变参数分空腔单层微穿孔板低频降噪性能研究

Research on Low-Frequency Noise Reduction Performance of Single-Layer Microperforated Panel Structure with Variable Parameters and Separated Cavities

由于微穿孔板结构在低频噪声下无法实现高效宽带的吸声效果,为了提高低频吸声性能,需要优化吸声器的结构参数以达到需要的降噪水平。本研究优化和测试了变参数分空腔单层微穿孔板结构,该结构在低频的吸声系数高且吸声频带宽。首先,通过声电类比法建立变参数分空腔单层微穿孔板结构理论模型,分析吸声系数与结构参数之间的关系;其次,确定优化变量和约束条件,利用布谷鸟算法优化理论模型,得到最佳吸声系数的结构参数;最后,对微穿孔板结构的吸声系数进行有限元仿真,加工微穿孔板结构样品,在驻波管中进行了吸声性能测试。结果表明,3组结构参数分空腔单层微穿孔板结构和4组结构参数分空腔单层微穿孔板结构能够在400~2000 Hz的频率范围内保证高吸收(恒定超过80%)。

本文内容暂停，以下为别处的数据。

-- ==== Sys2Proof/Safety.lean ====
section
/-! DEFINITION. What the statements are said in: when a command is taken, what the transport answers, what a frame's trace is, and the machine's invariant. -/

namespace Sys2Proof.Machine

/-- The engine takes a command: no fault is recorded (R143), SEQ is Idle (R87) and the keys of TABLE are unique (R8). -/
abbrev State.Ready (s : State) : Prop := s.bus.faults = [] ∧ s.seq = .idle ∧ s.cfg.UniqueKeys

/-- The exchange completes with a byte. -/
def XferAnswer.isByte : XferAnswer → Bool
  | .byte _ => true
  | .fail _ | .hang _ => false

/-- The transport lets a transaction of `n` exchanges complete (R56): the next `Claim` returns where one is issued, and
each of the next `n` exchanges answers a byte. -/
abbrev State.Completes (s : State) (n : Nat) : Prop :=
  (s.cfg.sharedBus = true → s.bus.answers.claimHead = true) ∧
    (s.bus.answers.xfers.take n).all XferAnswer.isByte = true

/-- The transport stops a transaction at its exchange `j` (R56): the `Claim` returns, the exchanges before it answer a byte
each, and it gets `last`. -/
abbrev State.StopsAt (s : State) (j : Nat) (last : XferAnswer) : Prop :=
  s.Completes j ∧ s.bus.answers.xfers[j]? = some last

/-- The events of one bracket around `inner` (R57). -/
def bracket (c : Config) (inner : List Event) : List Event :=
  (if c.sharedBus then [.claim] else []) ++ [.select] ++ inner ++ [.deselect] ++
    (if c.sharedBus then [.release] else [])

/-- The exchanges that send `out`, each byte with the discarded byte received (R60). -/
def sent (out junk : List Byte) : List Event := List.zipWith Event.xfer out junk

/-- The exchanges that receive `r` while FILL is sent (R60). -/
def received (c : Config) (r : List Byte) : List Event := r.map (Event.xfer c.fill)

/-- `ev` is the trace of one completed frame: `out` sent, `r` received, in one bracket (R57, R59). -/
def FrameTrace (c : Config) (out r : List Byte) (ev : List Event) : Prop :=
  ∃ junk : List Byte, junk.length = out.length ∧ ev = bracket c (sent out junk ++ received c r)

/-- What a frame of `out` and `n` bytes in puts on the wire (R60): the bytes out, then FILL. -/
def wireBytes (c : Config) (out : List Byte) (n : Nat) : List Byte := out ++ List.replicate n c.fill

/-- `ev` is the trace of a frame whose exchange `j` failed (R57, R58): the exchanges before it, the failure, and the
bracket closed. -/
def FailedTrace (c : Config) (out : List Byte) (n j : Nat) (ev : List Event) : Prop :=
  ∃ (junk : List Byte) (o : Byte), junk.length = j ∧ (wireBytes c out n)[j]? = some o ∧
    ev = bracket c (sent ((wireBytes c out n).take j) junk ++ [.xferFail o])

/-- `ev` is the trace of a frame whose exchange `j` never answered (R58, R144): the exchanges before it, the bracket open. -/
def HungTrace (c : Config) (out : List Byte) (n j : Nat) (ev : List Event) : Prop :=
  ∃ junk : List Byte, junk.length = j ∧
    ev = (if c.sharedBus then [.claim] else []) ++ [.select] ++ sent ((wireBytes c out n).take j) junk

/-- The select line is deasserted, and the claim released where there is one (R25, R26, R58). -/
def Bus.Released (c : Config) (before after : Bus) : Prop :=
  after.cs = false ∧ after.claim = (if c.sharedBus then false else before.claim)

/-- Parameters, AW, MATCH, SEQ, the host's words and FAULTS are as before. -/
def State.SameEngine (s t : State) : Prop :=
  t.cfg = s.cfg ∧ t.aw = s.aw ∧ t.matched = s.matched ∧ t.seq = s.seq ∧ t.port = s.port ∧
    t.bus.faults = s.bus.faults

/-- The command returned `(code, data)` (R11, R87). -/
def State.Returned (t : State) (code : ResultCode) (data : ResultData) : Prop :=
  t.result = some { code := code, data := data } ∧ t.seq = .idle

/-- Array, latch, status register and power state are as before. -/
def Bus.SameDevice (b b' : Bus) : Prop :=
  b'.dev.mem = b.dev.mem ∧ b'.dev.wel = b.dev.wel ∧ b'.dev.sr = b.dev.sr ∧ b'.gp = b.gp

/-- The part MATCH points at can sleep (R131, R132). -/
def State.CanSleep (s : State) : Prop := ∃ d, s.matchedDescriptor = some d ∧ d.supportsSleep = true

/-- The frame a command or wire instruction sends (R82, R120 to R122, R131): bytes out and number of bytes in. -/
def frameOf (aw : BitVec 2) : Instr → Option (List Byte × Nat)
  | .wireWren => some ([opWREN], 0)
  | .wireWrdi => some ([opWRDI], 0)
  | .wireRdsr => some ([opRDSR], 1)
  | .wireWrsr v => some ([opWRSR, v], 0)
  | .wireRead a n => some (opREAD :: a.bytes, n.toNat)
  | .wireWrite a p => some (opWRITE :: (a.bytes ++ p), 0)
  | .wireRdid => some ([opRDID], 4)
  | .wireSleep => some ([opSLEEP], 0)
  | .hostInitialize => some ([opRDID], 4)
  | .hostWriteEnable en => some ([if en then opWREN else opWRDI], 0)
  | .hostWrite8 a v => some (opWRITE :: (addrBytes a aw ++ [v]), 0)
  | .hostWriteBlock a p => some (opWRITE :: (addrBytes a aw ++ p), 0)
  | .hostRead8 a => some (opREAD :: addrBytes a aw, 1)
  | .hostReadBlock a n => some (opREAD :: addrBytes a aw, n.toNat)
  | .hostGetDeviceID => some ([opRDID], 4)
  | .hostGetStatusRegister => some ([opRDSR], 1)
  | .hostSetStatusRegister v => some ([opWRSR, v], 0)
  | .hostSleep => some ([opSLEEP], 0)
  | .hostSetAddressWidth _ | .hostWake | .reserved0 | .reservedD | .reservedE | .reservedF => none

/-- The instruction is one of the raw wire frames. -/
def isWire : Instr → Bool
  | .wireWren | .wireWrdi | .wireRdsr | .wireWrsr _ | .wireRead _ _ | .wireWrite _ _ | .wireRdid | .wireSleep => true
  | .hostInitialize | .hostWriteEnable _ | .hostWrite8 _ _ | .hostWriteBlock _ _ | .hostRead8 _ => false
  | .hostReadBlock _ _ | .hostGetDeviceID | .hostGetStatusRegister | .hostSetStatusRegister _ => false
  | .hostSetAddressWidth _ | .hostSleep | .hostWake | .reserved0 | .reservedD | .reservedE | .reservedF => false

/-- The instruction is a memory command of R110. -/
def isMemoryCommand : Instr → Bool
  | .hostWrite8 _ _ | .hostWriteBlock _ _ | .hostRead8 _ | .hostReadBlock _ _ => true
  | .wireWren | .wireWrdi | .wireRdsr | .wireWrsr _ | .wireRead _ _ | .wireWrite _ _ | .wireRdid | .wireSleep => false
  | .hostInitialize | .hostWriteEnable _ | .hostGetDeviceID | .hostGetStatusRegister => false
  | .hostSetStatusRegister _ | .hostSetAddressWidth _ | .hostSleep | .hostWake => false
  | .reserved0 | .reservedD | .reservedE | .reservedF => false

/-- The checks a command makes before its `AwakeCheck` let it through (R146). -/
def State.PassesGate (s : State) (i : Instr) : Prop :=
  (isMemoryCommand i = true → s.aw ≠ 0) ∧ (i = .hostSleep → s.CanSleep) ∧
    (i = .hostInitialize → s.bus.answers.beginHead = true)

/-- What a command has put on TRACE before its transaction: the handshake of `initialize` (R103), else nothing. -/
def preludeOf (i : Instr) : List Event := if i = .hostInitialize then [.tbegin true] else []

/-- The byte of the first exchange of a trace. -/
def firstSent (ev : List Event) : Option Byte :=
  ev.findSome? fun e =>
    match e with
    | .xfer out _ => some out
    | .xferFail out => some out
    | .tbegin _ | .claim | .release | .select | .deselect | .delay _ => none

/-- The most events a host command issues (R24): 10 for `initialize`, else `7 + AW + L`. -/
def eventBound (aw : BitVec 2) (i : Instr) : Nat :=
  if i = .hostInitialize then 10
  else
    7 + aw.toNat +
      match i with
      | .hostWriteBlock _ payload => payload.length
      | .hostReadBlock _ count => count.toNat
      | .hostGetDeviceID => 4
      | .hostWrite8 _ _ | .hostRead8 _ | .hostGetStatusRegister | .hostSetStatusRegister _ => 1
      | .wireRead _ count => count.toNat + 1
      | .wireWrite _ payload => payload.length + 1
      | .wireRdid => 4
      | .wireRdsr | .wireWrsr _ => 1
      | .wireWren | .wireWrdi | .wireSleep | .hostInitialize | .hostWriteEnable _ | .hostSetAddressWidth _ => 0
      | .hostSleep | .hostWake | .reserved0 | .reservedD | .reservedE | .reservedF => 0

/-- The DELAY arguments of a trace, summed (R134). -/
def delaySum (ev : List Event) : Nat :=
  (ev.map fun e => match e with | .delay us => us.toNat | _ => 0).sum

/-- The cell a memory frame addresses (R69) when the device reads the width the frame is sent with. -/
def firstCell (c : Config) (a : WireAddr) : Nat :=
  match a with
  | .two x => devCell c (x.setWidth 24)
  | .three x => devCell c x

/-- The cell `j` steps of the device's increment after `a` (R70, R71). -/
def cellAfter (c : Config) (a j : Nat) : Nat := (a + j) % devSize c

/-- What cell `x` holds after `payload` was stored from cell `a` on (R71): the last byte that went to `x`, if any. -/
def storedByte (c : Config) (a : Nat) (payload : List Byte) (x : Nat) : Option Byte :=
  ((List.range payload.length).reverse.find? fun j => cellAfter c a j == x).bind (payload[·]?)

/-- A cell number held by the device's phase is below `DEV_SIZE`. -/
def Phase.inArray (size : Nat) : Phase → Bool
  | .dataOut a => a < size
  | .dataIn a => a < size
  | .idle | .opc | .addr _ _ _ | .srOut | .srIn | .srDone _ | .idOut _ | .done _ | .wakeSel | .undef => true

/-- The machine's invariant: AW is 0, 2 or 3 (R105); MATCH is an index of TABLE (R22); the array is canonical and
inside `DEV_SIZE`; the device's phase points inside it; between commands CS and CLAIM are 0 (R25, R26); CLAIM is 0 on
an unshared bus (R26); FAULTS is a set, and a faulted engine is not Idle (R143). -/
abbrev State.Inv (s : State) : Prop :=
  s.aw ≠ 1 ∧
  s.matched.all (· < s.cfg.table.length) = true ∧
  s.bus.dev.mem.wf ∧
  (∀ x ∈ s.bus.dev.mem, x.1 < devSize s.cfg) ∧
  s.bus.dev.dph.inArray (devSize s.cfg) = true ∧
  (s.seq = .idle → s.bus.cs = false ∧ s.bus.claim = false) ∧
  (s.cfg.sharedBus = false → s.bus.claim = false) ∧
  s.bus.faults.Nodup ∧
  (s.bus.faults ≠ [] → s.seq ≠ .idle)

end Sys2Proof.Machine
end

Because the microperforated panel structure cannot achieve high-bandwidth absorption under low-frequency noise,it is necessary to optimize the structural parameters of the sound absorber to achieve the required absorption level in order to improve the low-frequency sound absorption performance.In this research,the single-layer microperforated panel structure with the variable parameters and separated cavities is optimized and tested.This structure has a high sound absorption coefficient at low frequencies and a sound absorption bandwidth.Theoretical model of the single-layer microperforated panel structure with variable parameters and separated cavities is established by the acoustoelectric analogy method,and the relationship between the sound absorption coefficient and the structural parameters is analyzed.Through determining the optimization variables and constraints and using the cuckoo search algorithm to optimize the theoretical model,the optimal structural parameters are obtained to achieve the best sound absorption performance.The sound absorption coefficients of the microperforated panel structure are subjected to finite element simulation,and samples of the microperforated panel structures are processed and tested in a standing wave tube measurement.The results show that the single-layer microperforated panel structure with three or four sets of structural parameters and separated cavities can ensure high sound absorption(constantly more than 80%)in the frequency range of 400~2000 Hz.